Journal-Times (Grayson, KY)

Editorials

March 7, 2012

Beshear learns a tough truth about friends

March 7, 2012 —     Our greatest challenge in writing this editorial was in determining if “knucklehead” is written as one word or as two words or as a hyphenation.

    As you see, one word is the preferred usage and that’s OK with us.

    Today we are announcing that Mike Cooper, former Kentucky tourism commissioner, is the first winner of this year’s Knucklehead Award.

    He resigned last week before he could be fired for all or some of the following missteps in an appointed position that paid him $111,353 yearly:

• He accepted $735 in gift expenses from a state contractor despite the fact that state ethics laws limit such gifts to $25.

• He improperly used his state-issued credit card for personal business.

• He submitted undocumented expenses for trips to Las Vegas, London and Bonita Springs, Fla.

• He failed to supervise a British public relations firm which was paid $179,900 yearly – and which he helped select – to promote Kentucky tourism in Great Britain. The firm had the gall to put up a web site promoting “Roadkill Bingo”on road trips in the Bluegrass State. Those clever Brits also wrote about “Hazzard County” which doesn’t exist in Kentucky. The old TV show was based on a county in Georgia. History buffs no doubt cringed at references to the “Louis and Clark” expedition. They also moved Col. Harland Sanders’ original fried chicken location from Corbin to London.

    The Kentucky Tourism, Arts and Heritage Cabinet recently demanded that the web site be taken down. Then they canceled the firm’s contract.

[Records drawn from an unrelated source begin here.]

/-- What eject-prepare waits for besides: every NOR write of the park verified, and the map journal sealed in the Carousel (R216, R300). -/
def State.ejectReady (s : State) : Bool := s.nor.ops.isEmpty && !s.parkUnwritten && !s.nor.dead && s.car.journal.isEmpty && s.car.sealed

/-- Seal the map journal once every earlier commit has been issued (R216, R300). -/
def State.sealJournal (s : State) : State :=
  if s.car.sealed then s
  else (s.mapCommit [.sealRec s.car.age s.pw.rtc s.pw.credit] []).modCar (fun c => { c with sealed := true })

/-! ### Reads (R163, R165, R169) -/

/-- First position of a group on its wrap, none where it is not located. -/
def State.groupStart (s : State) (g : Nat) : Option Nat := (s.groupSpan g).map (fun x => x.2.1)

/-- Groups located on a wrap that begin after position `p` and before position `q`. -/
def State.groupsBetween (s : State) (w p q : Nat) : List Nat :=
  ((s.sp.locs.filter (fun l => l.wrap = w)).map (fun l => l.group)).eraseDups.filter (fun g =>
    (s.groupStart g).elim false (fun a => decide (p < a) && decide (a < q)))

/-- First position from which a group's copies are searched (R163). -/
def State.windowStart (s : State) (a : Nat) : Nat := a - s.pn pTRC_COPY_WIN

/-- Start of the group the pass under way reads, else the position being read. -/
def State.runPlace (s : State) : Nat :=
  match s.rc.pass.bind (fun p => s.groupStart p.group) with
  | some a => a
  | none => s.rc.pos

/-- The decoder takes the captures of group `g`: it is the one the pass reads, or in a playback one that holds a DS a request needs, or one of the
next TRC_RA_GROUPS (R159, R169). -/
def State.collects (s : State) (g : Nat) : Bool :=
  match s.rc.pass with
  | none => false
  | some p =>
    p.group = g || (p.kind = 0 && (s.neededDs.any (fun q => s.dsGroup q = g)
      || (match s.groupSpan g with
          | some (w, a, _) => w = s.rc.wrap && decide (s.runPlace < a) && decide ((s.groupsBetween w s.runPlace a).length < s.pn pTRC_RA_GROUPS)
          | none => false)))

/-- A playback reaches the copy windows of groups it collects: they are taken in this run (R169). -/
def State.noteTaken (s : State) : State :=
  let gs := ((s.sp.locs.filter (fun l => l.wrap = s.rc.wrap)).map (fun l => l.group)).eraseDups.filter (fun g =>
    (s.groupStart g).elim false (fun a => decide (s.rc.runAt ≤ s.windowStart a) && s.windowStart a = s.rc.pos) && s.collects g)
  s.modRc (fun r => { r with took := (r.took ++ gs).eraseDups })

/-- A group lies within the read-ahead of the playback in progress: its copy window has not been reached yet and it is among the next TRC_RA_GROUPS groups,
or the run has taken it from there on (R169). -/
def State.inAhead (s : State) (g : Nat) : Bool :=
  match s.groupSpan g with
  | some (w, a, b) =>
    s.mag.st = .playback && w = s.rc.wrap && s.rc.variant = 0
      && ((s.rc.took.contains g && decide (s.rc.pos ≤ b + s.pn pTRC_COPY_WIN))
          || (decide (s.rc.pos ≤ s.windowStart a) && decide ((s.groupsBetween w s.rc.pos a).length < s.pn pTRC_RA_GROUPS)))
  | none => false

/-- A playback under way goes on with group `g` of wrap `w` after a turnaround: it is the next wrap, the group lies first on it, and nothing located lies
ahead on the wrap being read (R208, R210). -/
def State.turnsOnto (s : State) (w g : Nat) : Bool :=
  s.mag.st = .playback && s.ctl.tsub = .moving && s.ctl.aim.isNone && !s.ctl.turn && w = s.rc.wrap + 1 && s.rc.variant = 0
    && (s.groupsBetween s.rc.wrap s.rc.pos wrapPositions).isEmpty
    && !(s.sp.locs.any (fun l => l.wrap = w && l.group != g && decide (l.pos < ((s.groupSpan g).map (fun x => x.2.1)).getD 0)))

/-- Begin the first pass for data DS `q` (R61, R163, R165, R169): over its group with the copy window before and after, or where it is searched for.
A target within the read-ahead goes on in the same run while the tape moves; one that lies first on the next wrap is reached by a turnaround (R210).
The playback-idle time is latched (R222). A first pass that was abandoned begins anew here (R166). -/
def State.startRead (s0 : State) (q : Nat) : State :=
  let s := s0.modCtl (fun c => { c with idlePb := s0.pn pCTL_IDLE_PB })
  match s.readSpan q with
  | none => s.popTask
  | some (g, w, a, b) =>
    let from_ := s.windowStart a
    let p : Pass := { kind := 0, group := g, last := min (wrapPositions - 1) (b + s.pn pTRC_COPY_WIN), running := false }
    let high := (s.neededDs.map s.dsGroup).foldl max g
    let mark (t : State) : State := t.modRc (fun r =>
      { r with pass := some p, variant := 0, wrap := w, ladders := NMap.modify r.ladders q (fun l => { l with inPass := true }) })
    if s.turnsOnto w g then
      (mark s).modRc (fun r => { r with wrap := s.rc.wrap, pass := some p, top := high }) |>.modCtl (fun c => { c with stage := 2, turn := true })
    else if s.inAhead g && s.ctl.tsub.moves && s.ctl.aim.isNone then
      ((mark s).modRc (fun r => { r with pass := some { p with running := true }, top := max r.top high })).modCtl (fun c => { c with stage := 2 })
    else
      let t := if s.inAhead g then s else s.tapeState .locating
      ((mark t.clearCapture).modRc (fun r => { r with pos := from_, runAt := from_, took := [], top := high })).startMove
        (.position w from_) |>.modCtl (fun c => { c with stage := 1 })

/-! ### Calibrate (R217) -/

/-- Longest run of consecutively located positions on a wrap: first position and length. -/
def State.stretch (s : State) (w : Nat) : Nat × Nat :=
  let ls := (s.sp.locs.filter (fun l => l.wrap = w))
  let step (a : (Nat × Nat) × (Nat × Nat)) (l : Loc) : (Nat × Nat) × (Nat × Nat) :=
    let cur := if a.2.1 + a.2.2 = l.pos then (a.2.1, a.2.2 + l.count) else (l.pos, l.count)
    (if a.1.2 < cur.2 then cur else a.1, cur)
  (ls.foldl step ((0, 0), (0, 0))).1

/-- The stretch calibrate uses: on the append wrap, else on the newest wrap recorded, of 170 positions at least (R217). -/
def State.calStretch (s : State) : Option (Nat × Nat × Nat) :=
  let newest := s.sp.locs.foldl (fun m l => max m l.wrap) 0
  ([s.sp.wrap, newest].map (fun w => (w, s.stretch w))).findSome? (fun x => if 170 ≤ x.2.2 then some (x.1, x.2.1, x.2.2) else none)

/-- Middle speed of a zone, mm/s: between its lower edge and the next one, 6,000 for the last. -/
def State.midSpeed (s : State) (z : Nat) : Nat := (s.pni pTRC_ZEDGE z + (if z = 15 then 6000 else s.pni pTRC_ZEDGE (z + 1))) / 2

/-- A zone's run-up and 32 DS fit in a stretch of `n` positions (R217). -/
def State.zoneFits (s : State) (z n : Nat) : Bool := decide (s.runUpNm (s.midSpeed z) + 32 * slotNm ≤ n * slotNm)

/-- Targets a calibration measures: EQ-A to EQ-D, and the user target when a zone uses it (R147). -/
def State.calTargets (s : State) : Nat := if (List.range 16).any (fun z => s.pni pTRC_TGT_SEL z = 4) then 5 else 4

/-- The next pass at or after zone `z`, target `t`: the first that fits. -/
def State.nextCal (s : State) (n : Nat) : Nat → Nat → Nat → Option (Nat × Nat)
  | 0, _, _ => none
  | f + 1, z, t =>
    if 16 ≤ z then none
    else if t < s.calTargets && s.zoneFits z n then some (z, t)
    else State.nextCal s n f (z + 1) 0

/-- Begin a pass of calibrate for a zone under a target. -/
def State.startCal (s : State) (w a n z t : Nat) : State :=
  (((s.clearCapture.modRc (fun r => { r with pass := some { kind := 3, group := 16 * z + t, last := a + n - 1, running := false }, variant := 0, wrap := w, pos := a })).tapeState
    .locating).startMove (.position w a)).modCtl (fun c => { c with stage := 1, calPass := (z, t) })

/-- A calibrate activity begins: the zones that do not fit are not measured; with no stretch, none is. -/
def State.beginCalibrate (s : State) : Option State :=
  match s.calStretch with
  | none => none
  | some (w, a, n) =>
    let un := (List.range 16).foldl (fun m z => if s.zoneFits z n then m else m + 2 ^ z) 0
    let t := (s.modCtl (fun c => { c with unmeasured := un })).modRc (fun r => { r with calFir := [], cal := [] })
    (t.nextCal n 17 0 0).map (fun x => t.startCal w a n x.1 x.2)

/-! ### The next activity -/

/-- Tape is refused to tasks now: the cartridge is unloaded (R218). -/
def State.refuseUnloaded (s : State) : State :=
  match s.ctl.tasks with
  | .read q :: _ => ((s.popTask).refuseReads (fun a n => (lbaList a n).any (fun l => s.srcOf l = .wait q))).dropUnwanted
  | k :: _ => (s.popTask).doneTask k stNotReady 0
  | [] => s

/-- Slots L4 and L5 are not in HOLD: the tape may move (R191). -/
def State.lateralOkToMove (s : State) : Bool := (s.slot 4).st != .hold && (s.slot 5).st != .hold

/-- The park at the head, from rest: drain, index generation, move, in this order (R93, R215). The result says whether something began. -/
def State.parkNext (s : State) (unload : Bool) : State :=
  let s1 := if s.canDrain && s.ctl.stage ≤ 1 then (s.modSp (fun p => { p with draining := true })).drainStep else s
  if s1.canDrain && s1.ctl.stage ≤ 1 && !s1.drained then
    let t := s1.modCtl (fun c => { c with stage := 1 })
    if t.queueEmpty || t.ctl.aim.isSome || t.recording then t else t.startRecord
  else if s1.recording && s1.sp.gen.isNone then
    (s1.modCtl (fun c => { c with stage := 2 })).stopTape .park false
  else
    let s2 := (s1.modSp (fun p => { p with draining := false })).modCtl (fun c => { c with stage := max 2 c.stage })
    let due := s2.ctl.stage = 2 && (s2.sp.genDue || s2.mag.ctx.records)
    if due then
      match s2.buildGen with
      | some t =>
        let u := if t.mag.st = .tensioned then t.enter .spooling else t
        (u.startMove (.index ((u.sp.gen.map (fun g => g.wrap)).getD 0))).modSp (fun p => { p with vreq := 500 })
      | none => s2.modSp (fun p => { p with genDue := true })
    else
      let u := if s2.mag.st = .spooling || s2.mag.st = .crawl then s2 else s2.tapeState .locating
      (u.startMove (.tpn none (u.parkTpn unload))).modCtl (fun c => { c with stage := 3 })

/-- Look at the head activity once; the result is none when nothing can be done now. -/
def State.serveOne (s : State) : Option State :=
  let c := s.ctl
  let braked := c.tsub = .braked
  match c.tasks with
  | [] =>
    if c.tsub = .moving && c.aim.isNone && !c.shuttle then some (s.stopTape .hold false) else none
  | k :: _ =>
    if c.stage != 0 then none
    else if s.mag.unloaded && k != .load k.cmd? then some s.refuseUnloaded
    else
      match k with
      | .tensionOff _ =>
        if braked then some (s.finishTask 0)
        else if c.tsub = .held then some ((s.modCtl (fun x => { x with stage := 1 })).letGo .ready)
        else some ((s.modCtl (fun x => { x with stage := 1 })).stopTape .release false)
      | .park _ eject =>
        if braked then
          if s.mag.st = .parked && (s.queueEmpty || !s.canDrain) && !s.sp.genDue then
            (if eject then some ((s.parkWrites.sealJournal).modCtl (fun x => { x with stage := 5 })) else some (s.finishTask 0))
          else none
        else if s.lateralOkToMove then some (s.parkNext false) else none
      | .unload _ => if braked then none else if s.lateralOkToMove then some (s.parkNext true) else none
      | .load _ =>
        if braked then
          if c.held.isNone && !c.radiusOk then none else some (s.forgetPosition true)
        else some (s.letGo .ready)
      | .tensionOn _ => if c.tsub = .held then some (s.finishTask 0) else if c.tsub = .moving then some (s.stopTape .hold false) else none
      | .record =>
        if braked || !s.lateralOkToMove then none
        else
          let t := s.startRecord
          if t.sp.full then some (t.popTask) else some (t.modCtl (fun x => { x with stage := 1 }))
      | .locate _ t =>
        if braked || !s.lateralOkToMove then none
        else some (((s.tapeState .locating).startMove t).modCtl (fun x => { x with stage := 1 }))
      | .shuttle _ =>
        if braked || !s.lateralOkToMove then none
        else
          some (((s.tapeState .locating).modCtl (fun x => { x with shuttle := true, tsub := if x.tsub = .dwell then .dwell else .moving, aim := none, target := 0 })).finishTask 0)
      | .calibrate _ =>
        if braked || !s.lateralOkToMove then none
        else
          match s.beginCalibrate with
          | some t => some t
          | none => some (s.endSuspension.finishTask 0xFFFF)
      | .read q =>
        if braked || !s.lateralOkToMove then none
        else if ((NMap.find? s.rc.ladders q).elim true (fun l => l.first)) then none
        else some (s.startRead q)
      | .tailScan => some s.popTask

/-- Keep the recording need among the activities (R24): added when it arises, dropped when it has gone before it began. -/
def State.noteNeed (s : State) : State :=
  let n := s.recordNeed
  s.modCtl (fun c =>
    if n then (if c.tasks.contains .record then c else { c with tasks := c.tasks ++ [.record] })
    else if c.stage = 0 then { c with tasks := c.tasks.filter (fun t => t != .record) } else c)

/-- A park that arrives while the tape records takes over the motion: the drain runs on (R24, R215). -/
def State.parkTakesOver (s : State) : State :=
  match s.ctl.tasks with
  | .record :: .park q e :: ts => s.modCtl (fun c => { c with tasks := .park q e :: ts, stage := if c.stage = 0 then 0 else 1 })
  | _ => s

/-- The head park in its drain looks again: what can be closed is closed, and the sequence goes on when nothing is left (R215). An eject-prepare whose NOR
writes have not verified makes them again (R216; DESIGN CHOICE, log 79). -/
def State.parkLook (s : State) : State :=
  match s.ctl.tasks with
  | .park _ _ :: _ =>
    if s.ctl.stage = 1 && s.ctl.after.isNone && s.ctl.tsub != .braked && s.ctl.aim.isNone then s.parkNext false
    else if (s.ctl.stage = 2 || s.ctl.stage = 3) && s.ctl.after.isNone && s.ctl.tsub = .held && s.sp.gen.isNone then s.parkNext false
    else if s.ctl.stage != 5 then s
    else if s.ejectReady then s.finishTask 0
    else if s.nor.ops.isEmpty && s.parkUnwritten then s.parkWrites
    else s
  | .unload _ :: _ =>
    if (s.ctl.stage = 2 || s.ctl.stage = 3) && s.ctl.after.isNone && s.ctl.tsub = .held && s.sp.gen.isNone then s.parkNext true else s
  | _ => s

/-- While the cartridge is unloaded and its unload waits for the lid, what waits behind it completes with Namespace Not Ready (R218). -/
def State.refuseBehind (s : State) : State :=
  match s.ctl.tasks with
  | .unload c :: ts =>
    if s.ctl.stage = 6 && !ts.isEmpty then
      let t := ts.foldl (fun (t : State) (k : Task) =>
        match k with
        | .read q => t.refuseReads (fun a n => (lbaList a n).any (fun l => t.srcOf l = .wait q))
        | _ => t.doneTask k stNotReady 0) (s.modCtl (fun x => { x with tasks := [.unload c] }))
      t.dropUnwanted
    else s
  | _ => s

/-- Serve the activities in their order, as far as the transport can now (R202). -/
def State.serveFuel : Nat → State → State
  | 0, s => s
  | n + 1, s =>
    let t := ((s.drainStep.noteNeed.parkTakesOver).refuseBehind).parkLook
    if t.ctl.after.isSome || t.nv.pp || !t.mag.st.working || t.ctl.tsub = .tensioning || t.ctl.tsub = .probing || t.ctl.tsub = .finding
        || t.ctl.tsub = .dynamic || t.ctl.tsub = .releasing then t
    else match t.serveOne with
      | some u => State.serveFuel n u
      | none => t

But they already have been paid $647,769 to sell Kentucky to British travelers.

    It was reported that the derogatory information about our state was available to the world to see for at least two months and perhaps as long as two years.

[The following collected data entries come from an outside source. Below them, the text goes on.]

/-- An invalid encoder sample: its cause is kept for the feedback period, counted, and reported at most once a second (R181, R199). -/
def State.encoderBad (s : State) (reel cause : Nat) : State :=
  let t := (s.modEnc reel (fun e => { e with invalid := cause, index := none })).bumpPv pCTL_LINK_ERR (4 + reel) 1
  if s.withinSecond (s.encoder reel).evtAt then t
  else (t.modEnc reel (fun e => { e with evtAt := some s.pw.rtc })).raise (0x474 + reel) cause []

/-- ENCODER_EDGE (R181, R185): the new levels of A, B and I, `cycles` engine cycles after the last edge. A change of one of A and B counts
by the quadrature order in which A leads B in forward motion (log 38); both at once, an index off its place or edges closer than 100
cycles are invalid. -/
def execEncoderEdge (reel : Nat) (a b index : Bool) (cycles : Nat) (s : State) : Out :=
  .next (
    if 1 < reel then s
    else
      let e := s.encoder reel
      let cyc := e.cycle + cycles
      let both := a != e.a && b != e.b
      let step : Int := if a != e.a && b = e.b then (if a != b then 1 else -1) else if b != e.b && a = e.a then (if a = b then 1 else -1) else 0
      let count := e.count + step
      let edges := if step = 0 then e.edges else ((cyc, count) :: e.edges).filter (fun x => decide (cyc ≤ x.1 + 160000))
      let rise := index && !e.i
      let cpr : Int := s.pn pCTL_ENC_CPR
      let bad := if both then 1 else if rise && (e.lastIndex.elim false (fun c => (count - c) % cpr != 0)) then 2
        else if step != 0 && cycles < 100 then 3 else 0
      let t := s.modEnc reel (fun y =>
        { y with a, b, i := index, count, cycle := cyc, edges, idle := 0
                 index := if rise then some count else y.index, lastIndex := if rise then some count else y.lastIndex })
      let t1 := if step = 0 then t else t.noteMotion
      if bad = 0 then t1 else t1.encoderBad reel bad)

/-- Median of three codes. -/
def median3 (a b c : Nat) : Nat := max (min a b) (min (max a b) c)

/-- SHUTTLE_CODE_SAMPLE (R190, R200, R418): the mapping and its parameters act with the code; the last 8 raw samples are tested first; 8 of 0 or of 4,095 are a fault, which gives the centre code
and EVT 0x795; otherwise the median of the last three is the code. -/
def execShuttleCodeSample (raw : Nat) (s : State) : Out :=
  .next (
    let h := (raw :: s.ctl.shRaw).take 8
    let bad := h.length = 8 && (h.all (fun x => x = 0) || h.all (fun x => x = 4095))
    let code := if bad then s.pn pCTL_SHTL_CTR else median3 (h.getD 0 raw) (h.getD 1 raw) (h.getD 2 raw)
    let t0 := s.modCtl (fun c => { c with shRaw := h, shFault := bad, shCode := code })
    let t := t0.modCtl (fun c => { c with shTarget := t0.shuttleTarget })
    if bad && !s.ctl.shFault then t.raise 0x795 1 [] else t)

/-- LINK_SAMPLE_FRAME (R500): an enabled link sends its sample frame with the next sequence. -/
def execLinkSampleFrame (link : Nat) (s : State) : Out :=
  .next (if (s.link link).on then s.modLink link (fun l => { l with seq := (l.seq + 1) % 16, asked := true }) else s)

/-- A two's complement field of 24 bits. -/
def s24 (x : Nat) : Int := if x % 2 ^ 24 < 2 ^ 23 then (x % 2 ^ 24 : Nat) else ((x % 2 ^ 24 : Nat) : Int) - 2 ^ 24

/-- A frame failure on a link: counted always, reported at most once a second (R199). -/
def State.linkBad (s : State) (k cause : Nat) : State :=
  let t := s.bumpPv pCTL_LINK_ERR k 1
  if s.withinSecond (s.link k).evtAt then t
  else (t.modLink k (fun l => { l with evtAt := some s.pw.rtc })).raise (0x470 + k) cause []

/-- Tension is on: the loops could hold a reel, and both may be left without one (R201, R213). -/
def TSub.tense : TSub → Bool
  | .braked | .releasing | .dynamic => false
  | _ => true

/-- An emergency stop: both stages brake by short circuit, L0 to L3 are OFF unless in HOLD, and position is no longer held (R201, R213, R214). -/
def State.emergency (s : State) (cause : Nat) : State :=
  if !s.ctl.tsub.tense then s
  else
    let t := [0, 1, 2, 3].foldl (fun (u : State) n => if (u.slot n).st = .hold then u else u.slotOff n) s.endCopy
    ((t.modCtl (fun c =>
      { c with tsub := .dynamic, scb := true, held := none, target := 0, vlim := 0, alim := 0, after := some .emergency, shuttle := false, aim := none
               turn := false, dwell := false, reversing := false, sweep := none, emAt := some s.pw.rtc })).modPw
        (fun p => { p with retPos := none })).raise 0x47B cause []

/-- The tape speed in the sense of R213, µm/s: the measured speed while valid, else the mean reel surface speed. -/
def State.tapeSpeed (s : State) : Nat := (if s.rc.speedOk then s.rc.speed else s.meanSurface).natAbs

/-- In an emergency stop BRK_N is asserted once the tape is slower than 50 mm/s, or 2 s after the stop began (R213). -/
def State.brakeLook (s : State) : State :=
  if s.ctl.tsub = .dynamic && !s.ctl.brake && (decide (s.tapeSpeed < 50000) || s.ctl.emAt.elim false (fun t => decide (t + 65536 ≤ s.pw.rtc))) then
    s.modCtl (fun c => { c with brake := true })
  else s

/-- A fault signal of a link: a loss of the slot that reads it, at once (R193); both MDRV fault lines make an emergency stop (R213). -/
def State.linkFault (s : State) (k : Nat) : State :=
  let t := (s.modLink k (fun l => { l with fault := true })).declare (slotOfLink k) 4
  if (t.link 0).fault && (t.link 1).fault then t.emergency 1 else t

/-- LINK_STATUS_FRAME (R499, R500): the 88 bits after the sync byte, most significant first. A wrong CRC or frame type, or a sequence other
than that of the sample frame, is a failure; a frame that ends after the sample instant is no sample of the period; the fault flag is a
loss at once. -/
def execLinkStatusFrame (link frame : Nat) (late : Bool) (s : State) : Out :=
  .next (
    let l := s.link link
    if !l.on || 3 < link then s
    else
      let crcOk := crc8Bits (msbBits 80 (frame / 256)) = frame % 256
      let ty := bitsOf frame 87 84
      let want := if link < 2 then 0x8 else if link = 2 then 0x9 else 0xA
      if !crcOk || ty != want then s.linkBad link 1
      else if bitsOf frame 83 80 != l.seq || !l.asked then s.linkBad link 2
      else
        let t := s.modLink link (fun y =>
          { y with
            asked := false, fresh := !late
            a := if late then y.a else if link = 2 then (bitsOf frame 79 56 : Nat) else s24 (bitsOf frame 79 56)
            b := if late then y.b else if link = 3 then s24 (bitsOf frame 55 32) else (bitsOf frame 55 32 : Nat)
            flags := bitsOf frame 31 24 })
        if Nat.testBit frame 25 then t.linkFault link else t.modLink link (fun y => { y with fault := false }))

/-- FAULT_LINE_ASSERTED (R193, R213). -/
def execFaultLineAsserted (link : Nat) (s : State) : Out := .next (if (s.link link).on then s.linkFault link else s)

/-- EMERGENCY_STOP (R213, R214): cause 1 both MDRV fault lines, 2 both reel loops in HOLD without an estimate, 3 the bank below the braking
minimum in DRAIN with the tape not yet still; only while tension is on and that cause is there. -/
def execEmergencyStop (cause : Nat) (s : State) : Out :=
  .next (
    let held (n : Nat) : Bool := (s.slot n).st = .hold && (s.estimate n).isNone
    let due := if cause = 1 then (s.link 0).fault && (s.link 1).fault else if cause = 2 then held 0 && held 1
      else cause = 3 && s.mag.st = .drain && s.moves && decide (s.pw.bankMv < s.pn pPWR_BANK_MIN)
    if due then s.emergency cause else s)

/-- EMERGENCY_BRAKE_APPLY (R213): BRK_N is asserted when its condition holds. -/
def execEmergencyBrakeApply (s : State) : Out := .next s.brakeLook

/-! ### Trace (R196, R197) -/

/-- TRACE_SAMPLE (R196, R197): while recording, and until the samples after the trigger have been taken, the eight nodes are sampled and the triggers are tested; the first enabled one starts the
count of further samples, after which the buffer freezes. -/
def execTraceSample (s : State) : Out :=
  .next (
    let tr := s.ctl.trace
    if tr.st != 1 || tr.left = some 0 then s.modCtl (fun c => { c with trace := { c.trace with pending := 0 } })
    else
      let v0 := traceValue (s.node (tr.sel.getD 0 0))
      let prev : Int := let w : Nat := (tr.samples.headD []).getD 0 0 % 2 ^ 32; if w < 2 ^ 31 then w else (w : Int) - 2 ^ 32
      let cross := !tr.samples.isEmpty && decide (prev < tr.level * 16) && decide (tr.level * 16 ≤ v0)
      let srcs := (tr.pending ||| (if cross then 16 else 0)) &&& tr.mask
      let hit := tr.left.isNone && srcs != 0
      let first := (List.range 5).find? (fun b => Nat.testBit srcs b)
      let ws := tr.sel.map (fun code => s.traceWord code tr.index hit)
      s.modCtl (fun c =>
        { c with trace :=
          { c.trace with
            samples := (ws :: tr.samples).take 32768, index := tr.index + 1, pending := 0
            left := if hit then some (32768 - tr.pre) else tr.left.map (· - 1)
            trig := if hit then first.getD 0 else tr.trig, trigAt := if hit then tr.index else tr.trigAt } }))

/-- TRACE_FREEZE (R197): the post-trigger samples have been taken, and the buffer freezes with EVT 0x469. -/
def execTraceFreeze (s : State) : Out :=
  .next (
    let tr := s.ctl.trace
    if tr.st = 1 && tr.left = some 0 then
      ((s.modCtl (fun c => { c with trace := { c.trace with st := 2, freezes := tr.freezes + 1, time := s.rtcSec } })).raise 0x469 1 []).asyncEvent 7 3 0xC3
    else s)

/-- CTL_TRC_ARM written 1 (R197). -/
def execCtlTrcArm (w : Option Hdr) (s : State) : Out := .next (s.regWrite w pCTL_TRC_ARM 0 1 State.traceArm).goOn

/-- CTL_TRC_ARM written 2: a software trigger (R197). -/
def execCtlTrcSoftwareTrigger (w : Option Hdr) (s : State) : Out := .next (s.regWrite w pCTL_TRC_ARM 0 2 (fun t => t.traceHit 3)).goOn

end Sys2Proof.Machine
end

    Why was Cooper or someone else in the Cabinet not monitoring that web site?  He liked the firm so much he had even promised to increase their fee.

    In our view, this is simply another case of a political operative helping elect a governor and then being rewarded with a cushy state job.

    To be fair, we note that Cooper is not the first political appointee to embarrass his or her boss.

    Nor is Steve Beshear the first governor to misjudge the character of someone he appointed to an important position.

    However, we are disappointed that no one in authority was observant enough to fire this guy before his state government career died of self-inflicted wounds.

    Perhaps the Beshear folks have never heard the age-old expression:

    “Lord protect me from my friends.”